La Ifigenia de Reyes es presa de dos sucesivas angustias: la de no recordar su origen y la de no aceptar como suyo el destino de su estirpe maldita (los Atridas). Orestes reclama a Ifigenia para su familia: “Me seguirás y ceñirás la vida/ a que las altas normas te condenan./ …/ ¿Quieres romper con la Necesidad/ vuelta contra el latido que llevas en el vientre?/ ¿Y qué harás, insensata,/ para quebrar las sílabas del nombre que padeces?”.
Ifigenia, sobreponiéndose a la fatalidad, responde con dos palabras: “¡No quiero!”. Las lamentaciones finales del coro resultan impotentes: “llámate a ti misma como quieras:/ ya abriste pausa en los destinos, donde/ brinca la fuente de tu libertad”. “¡Oh mar que bebiste la tarde/ hasta descubrir sus estrellas:/ no lo sabías, y ya sabes/ que los hombres se libran de ellas”.
En ambas piezas dramáticas (la de Reyes y la de Sartre) la moraleja es parecida: el ser humano no está en el mundo para cumplir con mansedumbre los planes de algún dios tiránico ni para acoplarse al canto, reglado y mineral, de las estrellas. Con Las moscas, el panteón francés ganaba a Orestes como héroe existencialista. En México teníamos algo mejor: teníamos una heroína existencialista: nuestra Ifigenia cruel. Es una pena que se nos haya olvidado.

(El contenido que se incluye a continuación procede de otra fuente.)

theorem Frame.execCommandInvalidValue {v : Word} (hF : Frame P (.commandInvalidValue v)) (h : P (Ev.ofState s))
    (ht : execCommandInvalidValue v s = .next t) : Reached P t := by
  have hD : DetachFrame P := hF.detachFrame rfl rfl rfl
  unfold Machine.execCommandInvalidValue at ht
  split at ht
  · split at ht
    · next hd => cases ht; exact hF.attach rfl h rfl hd
    · cases ht; exact hF.answer _ _ h
    · cases ht; exact hF.answer _ _ h
  · split at ht
    · exact act_reaches hD.toKeeps.closed (hD.detachCommand v (hF.writesDone h)) ht
    · split at ht
      · cases ht; exact hF.cleared rfl rfl _ rfl h
      · cases ht; exact hF.answer _ _ h

/-! ### Every command -/

/-- Every command reaches a state of its frame. -/
theorem Frame.reaches (hF : Frame P c) (h : P (Ev.ofState (s.afterHost c.host))) (ht : exec c s = .next t) : Reached P t := by
  have hs : c.host = [] → P (Ev.ofState s) := fun hnone => hF.quiet h (by rw [hnone]; exact .refl _)
  have hhost : P ((Ev.ofState s.writesDone).hostWrites c.host) := hF.quiet h (Ev.quiet_hostWrites s _)
  by_cases hc : c.setsPart = false ∨ ∃ host, c = .loadCurve host
  · exact exec_reaches hF.toCalm hF.toFreeFor hc h ht
  · have hpart : c ∈ [.attach, .detach, .reset] ∨ (∃ host, c = .attachSuccess host ∨ c = .attachFailure host)
        ∨ (∃ v, c = .commandInvalidValue v) ∨ ∃ b, c = .resetPin b ∨ c = .powerOn b := by
      cases c <;> simp [Instr.setsPart] at hc ⊢
    obtain hreg | ⟨host, rfl | rfl⟩ | ⟨v, rfl⟩ | ⟨b, rfl | rfl⟩ := hpart
    · obtain rfl | rfl | rfl : c = .attach ∨ c = .detach ∨ c = .reset := by simpa using hreg
      · exact hF.execAttach (hs rfl) ht
      · exact hF.execDetach (hs rfl) ht
      · cases ht; exact hF.cleared rfl rfl _ rfl (hs rfl)
    · exact hF.execAttachSuccess hhost ht
    · exact hF.execAttachFailure hhost ht
    · exact hF.execCommandInvalidValue (hs rfl) ht
    · cases ht; exact hF.cleared rfl rfl _ rfl (hs rfl)
    · cases ht; exact hF.cleared rfl rfl _ rfl (hs rfl)

/-! ### Laws of the state -/

/-- A property of states, of an event's. -/
def Ev.Is (Q : State → Prop) (e : Ev) : Prop := Q e.toState

/-- A property of the state that every command keeps. -/
structure Law (Q : State → Prop) : Prop extends Keeps (Ev.Is Q) where
  check : CheckFree (Ev.Is Q)
  intake : IntakeFree (Ev.Is Q)
  timing : TimingFree (Ev.Is Q)
  power : PowerFree (Ev.Is Q)
  loop : LoopFree (Ev.Is Q)
  sweep : SweepFree (Ev.Is Q)
  define : DefineFree (Ev.Is Q)
  curve : CurveFree (Ev.Is Q)
  entry : EntryFree (Ev.Is Q)
  orders : OrderFree (Ev.Is Q)
  /-- A part that is not ATTACHED changes its port. -/
  port : ∀ {s : State} {p : Port}, s.attached = false → p.state ≠ .attached → Q s → Q { s with port := p }
  /-- An attach adopts the anchor. -/
  adopt : ∀ {e : Ev} (a : Anchor), 0 < a.ringLength → e.attached = false → Ev.Is Q e → Ev.Is Q (e.adoptAnchor a)
  /-- A part with no order and no MOVING zone detaches. -/
  leave : ∀ {s : State} {p : Port}, (Ev.ofState s).Orderless → (∀ u z, (s.zone u z).state ≠ .moving) → p.state ≠ .attached → Q s → Q { s with port := p }
  /-- A reset clears the machine. -/
  clear : ∀ {s t : State}, t.Cleared → (Memory.wf s.mem = true → Memory.wf t.mem = true) → Q s → Q t
  /-- The host writes to the exchange memory. -/
  host : ∀ {s : State} (host : List HostWrite), Q s → Q (s.afterHost host)
  /-- The queue of commands. -/
  queue : ∀ {s : State} (q : List Instr), Q s → Q (s.withPending q)

theorem Law.freeFor (hQ : Law Q) (c : Instr) : FreeFor (Ev.Is Q) c where
  check _ := hQ.check
  intake _ := hQ.intake
  timing _ := hQ.timing
  power _ := hQ.power
  loop _ := hQ.loop
  sweep _ := hQ.sweep
  define _ _ := hQ.define
  curve _ := hQ.curve
  zones _ := ⟨hQ.toKeeps, hQ.entry⟩
  arbiter := .inl hQ.toKeeps
  orders := hQ.orders

theorem Law.frame (hQ : Law Q) (c : Instr) : Frame (Ev.Is Q) c :=
  { hQ.toCalm, hQ.freeFor c with
    port := fun _ _ _ => hQ.port
    adopt := fun _ _ => hQ.adopt
    leave := fun _ _ _ => hQ.leave
    clear := fun _ _ _ tm _ hp h => hQ.clear (State.cleared_cleared _ tm hp) State.tornMemory_wf h }

/-- Every step keeps a law. -/
theorem Law.step (hQ : Law Q) (h : Q s) (ht : step s = .next t) : Q t := by
  unfold Machine.step at ht
  split at ht
  · obtain ⟨e, he, rfl⟩ := (hQ.frame _).reaches (hQ.host _ (hQ.queue _ h)) ht
    exact he
  · cases ht
    exact h

end Sys2Proof.Machine
end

Podemos estirar un poco más la liga y afirmar que otros leitmotivs del existencialismo, como la “autenticidad”, la relativización de la verdad, la simulación o el fingimiento, la vocación crítica y moralizante, ya estaban presentes en nuestro teatro, desde La verdad sospechosa de Juan Ruiz de Alarcón (de 1624) hasta El gesticulador de Rodolfo Usigli (1938).
* Salvador Novo, La vida en México en el período presidencial de Miguel Alemán, México, Empresas Editoriales, S.A., 1967, p. 142.
** Ibíd., p. 234.
José Manuel Cuéllar Moreno es maestro en Filosofía de la Cultura por la UNAM y en Filosofía Contemporánea por la Universidad de Barcelona. Autor, entre otros libros, de La revolución inconclusa. La filosofía de Emilio Uranga, artífice oculto del PRI (Ariel, 2018).